Проходит девять дней, наполненных мелкими пакостями Альбины Гораковой (кусочек пирожного, втоптанный в ковер прямо на пороге ее комнаты; подожженные с утра пораньше благовония в маленьких конусах, наполнившие жарко натопленную квартиру густой духотой) и переведенными на английский тридцатью девятью страницами немецкого текста и шестью – чешского. На десятый день Хелен приходит в голову, что Карел еще никогда не молчал так долго, и она пишет ему сообщение. «Давно тебя не видела. У тебя все хорошо или ты все-таки простудился, как я и говорила? Тее привет, скоро увидимся». Тщательно выверенное соотношение заботы и беспечности, идеально соответствующее их дружбе. Проходит еще день, и она отправляет второе сообщение, на долю градуса теплее: «Надеюсь, с вами обоими все в порядке. Я должна вернуть тебе рукопись. Может, я загляну в гости как-нибудь попозже?» Хелен не собирается признаваться, что часто думает о Кареле не как об отдельной личности, а как о части большого целого – Карела-и-Теи, их совместных ужинов за блестящим от воска и пролитого вина столом, которые закончились, когда Тею едва не убил тромб, и тех вечеров, когда она чувствовала себя немного свободнее.

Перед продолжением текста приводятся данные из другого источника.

-- ==== Sys2Proof/Laws/Keeps3.lean ====
section
/-!
SUPPORT. What the operations keep, part 3 of 4: one lemma for each operation on State (the queue of
waiting commands and the fuses stand, canonical stores stay canonical), callees before callers.
-/

namespace Sys2Proof.Machine

theorem State.readOwn_keeps {s0 : State} {p : Path} {l : Loc} {a : ℕ} {r : RegRow} {s : State} (hk : Keeps s0 s) : Keeps s0 (State.readOwn p l a r s).2 := by
  unfold State.readOwn
  repeat' first
    | (with_reducible assumption)
    | (with_reducible apply State.readDev_keeps)
    | split

theorem State.readAt_keeps {s0 : State} {p : Path} {a : ℕ} {be : BitVec 4} {s : State} (hk : Keeps s0 s) : Keeps s0 (State.readAt p a be s).2.2 := by
  unfold State.readAt
  repeat' first
    | (with_reducible assumption)
    | (lift_lets; intro x)
    | (with_reducible apply State.accFault_keeps)
    | (with_reducible apply State.readOwn_keeps)
    | split

theorem State.readReg_keeps {s0 : State} {p : Path} {a : ℕ} {be : BitVec 4} {s : State} (hk : Keeps s0 s) : Keeps s0 (State.readReg p a be s).2.2 := by
  unfold State.readReg
  repeat' first
    | (with_reducible assumption)
    | (with_reducible apply State.accFault_keeps)
    | (with_reducible apply State.readAt_keeps)
    | (with_reducible apply State.stepIa_keeps)
    | (with_reducible apply State.modPath_keeps)
    | (rename_i heq; have hx := congrArg (fun x => x.2.2) heq; dsimp only at hx; subst hx)
    | split

theorem State.pathRead_keeps {s0 : State} {p : Path} {a : ℕ} {be : BitVec 4} {s : State} (hk : Keeps s0 s) : Keeps s0 (State.pathRead p a be s).2.2 := by
  unfold State.pathRead
  repeat' first
    | (with_reducible assumption)
    | (with_reducible apply State.readReg_keeps)

theorem State.regReads_keeps {s0 : State} {be : BitVec 4} {step n a : ℕ} {d : RegDone} {s : State} (hk : Keeps s0 s) :
    Keeps s0 (State.regReads be step n a d s).2 := by
  induction n generalizing a d s with
  | zero => exact hk
  | succ n ih =>
    rw [State.regReads]
    have h := State.pathRead_keeps (p := .host) (a := a) (be := be) hk
    split
    · rename_i e; rw [e] at h; exact ih h
    · rename_i e; rw [e] at h; exact h

theorem State.answerBadOps_keeps {s0 : State} {n : ℕ} {s : State} (hk : Keeps s0 s) : Keeps s0 (State.answerBadOps n s) := by
  induction n generalizing s with
  | zero => exact hk
  | succ n ih =>
    rw [State.answerBadOps]
    split
    · exact ih (State.send_keeps (State.takeContent_keeps hk))
    · exact hk

theorem State.refuseBadOps_keeps {s0 : State} {s : State} (hk : Keeps s0 s) : Keeps s0 (State.refuseBadOps s) := by
  unfold State.refuseBadOps
  repeat' first
    | (with_reducible assumption)
    | (with_reducible apply State.answerBadOps_keeps)

theorem State.regServe_keeps {s0 : State} {m : RegMsg} {s : State} (hk : Keeps s0 s) : Keeps s0 (State.regServe m s) := by
  unfold State.regServe
  repeat' first
    | (with_reducible assumption)
    | (with_reducible apply keeps_ite)
    | (with_reducible apply keeps_iteP)
    | (with_reducible apply State.takeContent_keeps)
    | (with_reducible apply State.accFault_keeps)
    | (with_reducible apply State.regWrites_keeps)
    | (with_reducible apply State.regReads_keeps)
    | (with_reducible apply State.refuseBadOps_keeps)
    | (with_reducible apply State.send_keeps)

theorem State.limitVerdict_keeps {s0 : State} {n : Ch} {g : GateRec} {q : GateSet} {f : Flags0} {s : State} (hk : Keeps s0 s) : Keeps s0 (State.limitVerdict n g q f s) := by
  unfold State.limitVerdict
  repeat' first
    | (with_reducible assumption)
    | (with_reducible apply keeps_ite)
    | (with_reducible apply State.send_keeps)
    | (with_reducible apply State.count_keeps)

theorem State.markSpare_keeps {s0 : State} {n : Ch} {s : State} (hk : Keeps s0 s) : Keeps s0 (State.markSpare n s) := by
  unfold State.markSpare
  repeat' first
    | (lift_lets; intro x; refine keeps_cut (x := x) ?_ (fun hx => ?_))
    | (with_reducible apply State.modChan_keeps)
    | (with_reducible exact keeps_mk (by assumption) ..)

theorem State.calDone_keeps {s0 : State} {f : FrontEnd} {s : State} (hk : Keeps s0 s) : Keeps s0 (State.calDone f s) := by
  unfold State.calDone
  repeat' first
    | (with_reducible assumption)
    | (with_reducible apply keeps_ite)
    | (with_reducible apply State.setFe_keeps)
    | (with_reducible apply State.setPhase_keeps)
    | (with_reducible apply State.count_keeps)
    | (with_reducible apply State.setF_keeps)

theorem State.moveStream_keeps {s0 : State} {p : Spare} {s : State} (hk : Keeps s0 s) : Keeps s0 (State.moveStream p s) := by
  unfold State.moveStream
  repeat' first
    | (with_reducible assumption)
    | (intro x; refine keeps_cut (x := x) ?_ (fun hx => ?_))
    | (intro x; clear_value x)
    | (lift_lets; intro x; clear_value x)
    | (with_reducible apply State.setSpare_keeps)
    | (with_reducible apply State.markSpare_keeps)
    | (with_reducible apply State.setF_keeps)
    | (with_reducible apply State.raise_keeps)
    | (with_reducible apply State.raiseSpare_keeps)
    | (with_reducible apply State.spareEnds_keeps)
    | (with_reducible apply State.calDone_keeps)
    | (with_reducible apply State.startHandover_keeps)
    | split

theorem State.handoverForce_keeps {s0 : State} {p : Spare} {s : State} (hk : Keeps s0 s) : Keeps s0 (State.handoverForce p s) := by
  unfold State.handoverForce
  repeat' first
    | (with_reducible assumption)
    | (with_reducible apply keeps_ite)
    | (with_reducible apply State.reach_keeps)
    | (with_reducible apply State.startBlind_keeps)
    | (with_reducible apply State.raise_keeps)
    | (with_reducible apply State.moveStream_keeps)

theorem State.mdReject_keeps {s0 : State} {n : Ch} {f : Fld} {s : State} (hk : Keeps s0 s) : Keeps s0 (State.mdReject n f s) := by
  unfold State.mdReject
  repeat' first
    | (with_reducible assumption)
    | (with_reducible apply State.raise_keeps)
    | (with_reducible apply State.count_keeps)

theorem State.ethStart_keeps {s0 : State} {s : State} (hk : Keeps s0 s) : Keeps s0 (State.ethStart s) := by
  unfold State.ethStart
  repeat' first
    | (with_reducible apply keeps_ite)
    | (with_reducible apply State.setF_keeps)
    | (with_reducible exact keeps_mk (by assumption) ..)

theorem State.finishUnits_keeps {s0 : State} {n : Ch} {s : State} (hk : Keeps s0 s) : Keeps s0 (State.finishUnits n s) := by
  unfold State.finishUnits
  repeat' first
    | (with_reducible assumption)
    | (with_reducible apply keeps_ite)
    | (with_reducible refine State.forAll_keeps (fun a s hs => ?_) ?_)
    | (with_reducible apply State.endUnit_keeps)
    | (with_reducible apply State.checkClosed_keeps)

theorem State.sendEntry_keeps {s0 : State} {e : Entry} {s : State} (hk : Keeps s0 s) : Keeps s0 (State.sendEntry e s) := by
  unfold State.sendEntry
  repeat' first
    | (with_reducible assumption)
    | (with_reducible apply State.send_keeps)

theorem State.valueSource_keeps {s0 : State} {n : Ch} {scope : ℕ} {v : BitVec 64} {t : ℤ} {s : State} (hk : Keeps s0 s) : Keeps s0 (State.valueSource n scope v t s) := by
  unfold State.valueSource
  repeat' first
    | (with_reducible assumption)
    | (with_reducible apply keeps_ite)
    | (with_reducible refine State.forAll_keeps (fun a s hs => ?_) ?_)
    | (with_reducible apply State.source_keeps)

theorem State.histMeas_keeps {s0 : State} {n : Ch} {fn : ℕ} {m : Meas} {s : State} (hk : Keeps s0 s) : Keeps s0 (State.histMeas n fn m s) := by
  unfold State.histMeas
  repeat' first
    | (with_reducible assumption)
    | (with_reducible apply keeps_ite)
    | (with_reducible apply State.histUpdate_keeps)

theorem State.ltTake_keeps {s0 : State} {n : Ch} {p : PhaseIn} {s : State} (hk : Keeps s0 s) : Keeps s0 (State.ltTake n p s) := by
  unfold State.ltTake
  repeat' first
    | (with_reducible exact keeps_mk (by assumption) ..)

theorem State.adevAfter_keeps {s0 : State} {n : Ch} {g : GateRec} {sets : List GateSet} {f : Flags0} {sums : List (ℚ × ℕ)} {s : State} (hk : Keeps s0 s) : Keeps s0 (State.adevAfter n g sets f sums s) := by
  unfold State.adevAfter
  repeat' first
    | (with_reducible assumption)
    | (with_reducible refine State.forAll_keeps (fun a s hs => ?_) ?_)
    | (with_reducible apply State.modChan_keeps)
    | (with_reducible apply State.sendEntry_keeps)
    | split

theorem State.redOut_keeps {s0 : State} {n : Ch} {g : GateRec} {o : RedOut} {s : State} (hk : Keeps s0 s) : Keeps s0 (State.redOut n g o s) := by
  unfold State.redOut
  repeat' first
    | (with_reducible assumption)
    | (with_reducible apply keeps_ite)
    | (with_reducible refine State.forAll_keeps (fun a s hs => ?_) ?_)
    | (with_reducible apply State.sendEntry_keeps)
    | (with_reducible apply State.valueSource_keeps)
    | (with_reducible apply State.histMeas_keeps)
    | (with_reducible apply State.raise_keeps)
    | (with_reducible apply State.count_keeps)
    | (with_reducible apply State.ltTake_keeps)
    | (with_reducible apply State.adevAfter_keeps)
    | (with_reducible apply State.limitVerdict_keeps)
    | (with_reducible apply State.ovfRun_keeps)
    | split

theorem State.drive_keeps {s0 : State} {n : Ch} {s : State} (hk : Keeps s0 s) : Keeps s0 (State.drive n s) := by
  unfold State.drive
  repeat' first
    | (with_reducible assumption)
    | (with_reducible refine State.forAll_keeps (fun a s hs => ?_) ?_)
    | (with_reducible apply State.setChan_keeps)
    | (with_reducible apply State.redOut_keeps)

theorem State.driveAll_keeps {s0 : State} {n : Ch} {owners : List Ch} {s : State} (hk : Keeps s0 s) : Keeps s0 (State.driveAll n owners s) := by
  unfold State.driveAll
  repeat' first
    | (with_reducible assumption)
    | (with_reducible refine State.forAll_keeps (fun a s hs => ?_) ?_)
    | (with_reducible apply State.drive_keeps)

theorem State.edgeSource_keeps {s0 : State} {n : Ch} {t16 : ℤ} {rising : Bool} {s : State} (hk : Keeps s0 s) : Keeps s0 (State.edgeSource n t16 rising s) := by
  unfold State.edgeSource
  repeat' first
    | (with_reducible assumption)
    | (with_reducible apply keeps_ite)
    | (with_reducible refine State.forAll_keeps (fun a s hs => ?_) ?_)
    | (with_reducible apply State.source_keeps)
    | (with_reducible apply State.modTu_keeps)

theorem State.feedMordant_keeps {s0 : State} {n : Ch} {i : MIn} {s : State} (hk : Keeps s0 s) : Keeps s0 (State.feedMordant n i s) := by
  unfold State.feedMordant
  repeat' first
    | (with_reducible assumption)
    | (with_reducible apply keeps_ite)
    | (with_reducible apply State.modChan_keeps)

theorem State.feed_keeps {s0 : State} {n : Ch} {i : SItem} {s : State} (hk : Keeps s0 s) : Keeps s0 (State.feed n i s) := by
  unfold State.feed
  repeat' first
    | (with_reducible assumption)
    | (with_reducible refine State.forAll_keeps (fun a s hs => ?_) ?_)
    | (with_reducible apply State.modChan_keeps)

theorem State.readEntry_keeps {s0 : State} {n : Ch} {e : FEntry} {s : State} (hk : Keeps s0 s) : Keeps s0 (State.readEntry n e s) := by
  unfold State.readEntry
  repeat' first
    | (with_reducible assumption)
    | (with_reducible apply keeps_ite)
    | (with_reducible apply State.modChan_keeps)
    | (with_reducible apply State.toVat_keeps)
    | (with_reducible apply State.edgeSource_keeps)
    | (with_reducible apply State.feedMordant_keeps)
    | (with_reducible apply State.feed_keeps)
    | (with_reducible apply State.vatMarker_keeps)
    | (with_reducible apply State.count_keeps)
    | split

theorem State.putRing_keeps {s0 : State} {base size pos : ℕ} {l : List Word} {s : State} (hk : Keeps s0 s) :
    Keeps s0 (State.putRing base size pos l s) := by
  induction l generalizing pos s with
  | nil => exact hk
  | cons w t ih => exact ih (State.putVat_keeps hk)

theorem State.unitItem_keeps {s0 : State} {u : Unit16} {n : Ch} {it : VItem} {s : State} (hk : Keeps s0 s) : Keeps s0 (State.unitItem u n it s) := by
  unfold State.unitItem
  repeat' first
    | (with_reducible assumption)
    | (intro x)
    | (lift_lets; intro x)
    | (with_reducible apply keeps_ite)
    | (with_reducible apply State.setTu_keeps)
    | (with_reducible apply State.putRing_keeps)
    | (with_reducible apply State.checkClosed_keeps)
    | (with_reducible apply State.ovfRun_keeps)
    | split

theorem State.blockItem_keeps {s0 : State} {p : Fin 32} {n : Ch} {it : VItem} {s : State} (hk : Keeps s0 s) : Keeps s0 (State.blockItem p n it s) := by
  unfold State.blockItem
  repeat' first
    | (intro x; refine keeps_cut (x := x) ?_ (fun hx => ?_))
    | (lift_lets; intro x)
    | (with_reducible apply keeps_ite)
    | (with_reducible apply State.closeBlock_keeps)
    | (with_reducible apply State.putRing_keeps)
    | (with_reducible exact keeps_mk (by assumption) ..)

theorem State.writeItem_keeps {s0 : State} {n : Ch} {it : VItem} {s : State} (hk : Keeps s0 s) : Keeps s0 (State.writeItem n it s) := by
  unfold State.writeItem
  repeat' first
    | (with_reducible assumption)
    | (lift_lets; intro x; refine keeps_cut (x := x) ?_ (fun hx => ?_))
    | (with_reducible refine State.forAll_keeps (fun a s hs => ?_) ?_)
    | (with_reducible apply State.unitItem_keeps)
    | (with_reducible apply State.blockItem_keeps)
    | split

theorem State.passEntry_keeps {s0 : State} {n : Ch} {e : FEntry} {s : State} (hk : Keeps s0 s) : Keeps s0 (State.passEntry n e s) := by
  unfold State.passEntry
  repeat' first
    | (with_reducible assumption)
    | (with_reducible refine State.forAll_keeps (fun a s hs => ?_) ?_)
    | (with_reducible apply State.finishUnits_keeps)
    | (with_reducible apply State.driveAll_keeps)
    | (with_reducible apply State.readEntry_keeps)
    | (with_reducible apply State.writeItem_keeps)

theorem State.passFront_keeps {s0 : State} {n : Ch} {s : State} (hk : Keeps s0 s) : Keeps s0 (State.passFront n s) := by
  unfold State.passFront
  extract_lets c
  split
  · exact hk
  · extract_lets k
    exact keeps_ite hk (State.passEntry_keeps (State.setChan_keeps hk))

theorem State.passUpTo_keeps {s0 : State} {n : Ch} {k : ℕ} {s : State} (hk : Keeps s0 s) : Keeps s0 (State.passUpTo n k s) := by
  induction k generalizing s with
  | zero => exact hk
  | succ k ih => rw [State.passUpTo]; exact ih (State.passFront_keeps hk)

theorem State.released_keeps {s0 : State} {i : TxItem} {s : State} (hk : Keeps s0 s) : Keeps s0 (State.released i s) := by
  unfold State.released
  repeat' first
    | (with_reducible apply State.setNext_keeps)
    | (with_reducible apply State.freeRecord_keeps)
    | (with_reducible exact keeps_mk (by assumption) ..)
    | split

На следующее утро Хелен наконец приходит в библиотеку и с удовлетворением обнаруживает, что вполне способна не смотреть ни на гипсовых младенцев, которые спускаются с потолка, пронзительно крича от боли, ни туда, где стоит стол двести девять. Она ищет Карела, но его нет. Вечером, убирая свои переводы в сумку, где уже лежит часть рукописи Хоффмана, она решается навестить друзей.
Это несвойственно ей до такой степени, что, ныряя под каменную арку и встречаясь взглядом с продавцом в билетной кассе (он понимает, что ее не соблазнить опереттами под сводами бывших церквей), Хелен удивляется самой себе: она идет в гости без приглашения? Это она-то? Она затягивает потуже то и дело сползающий пояс. А почему бы и нет? У нее с собой чужие бумаги, и она будет проходить мимо дома их владельца, так что это всего-навсего вопрос хорошего воспитания.
Вечер выдался снежным, велосипеды и мусорные урны все в белом. Сейчас метель уже прекратилась, но в воздухе продолжает кружиться пыль, словно опалы шлифуют о камень. Смельчаки, рассевшиеся под навесами на стульях с овчинными подстилками, с довольным видом ежатся от холода, а у них над головами церковные песнопения мешаются со светскими мелодиями. «Вот она! – говорят англичане. – Настоящая зима, как во времена нашей юности, когда птицы проклевывали фольгу на бутылках с молоком, которые стояли под дверью». Они платят бешеные деньги за плохое пиво и считают, что это дешево.
Карел и Тея живут сразу за Староместской площадью, через которую Хелен проскальзывает незамеченной, почти ничего не замечая и сама. Она более или менее научилась сопротивляться иллюзорности фасадов, создающих такое впечатление, будто в любое мгновение их можно отдернуть, как шторы. Добравшись до дома друзей, Хелен переводит дыхание и осознает, что шла немного быстрее обычного, словно бы ее подгонял звук чьих-то шагов по мостовой. Вниз по переулку, пройти под аркой, – пригнувшись, хотя каменная дуга довольно высоко над головой, – и вот двор, в который смотрят окна четырех домов, и знакомая дверь, заваленная снегом.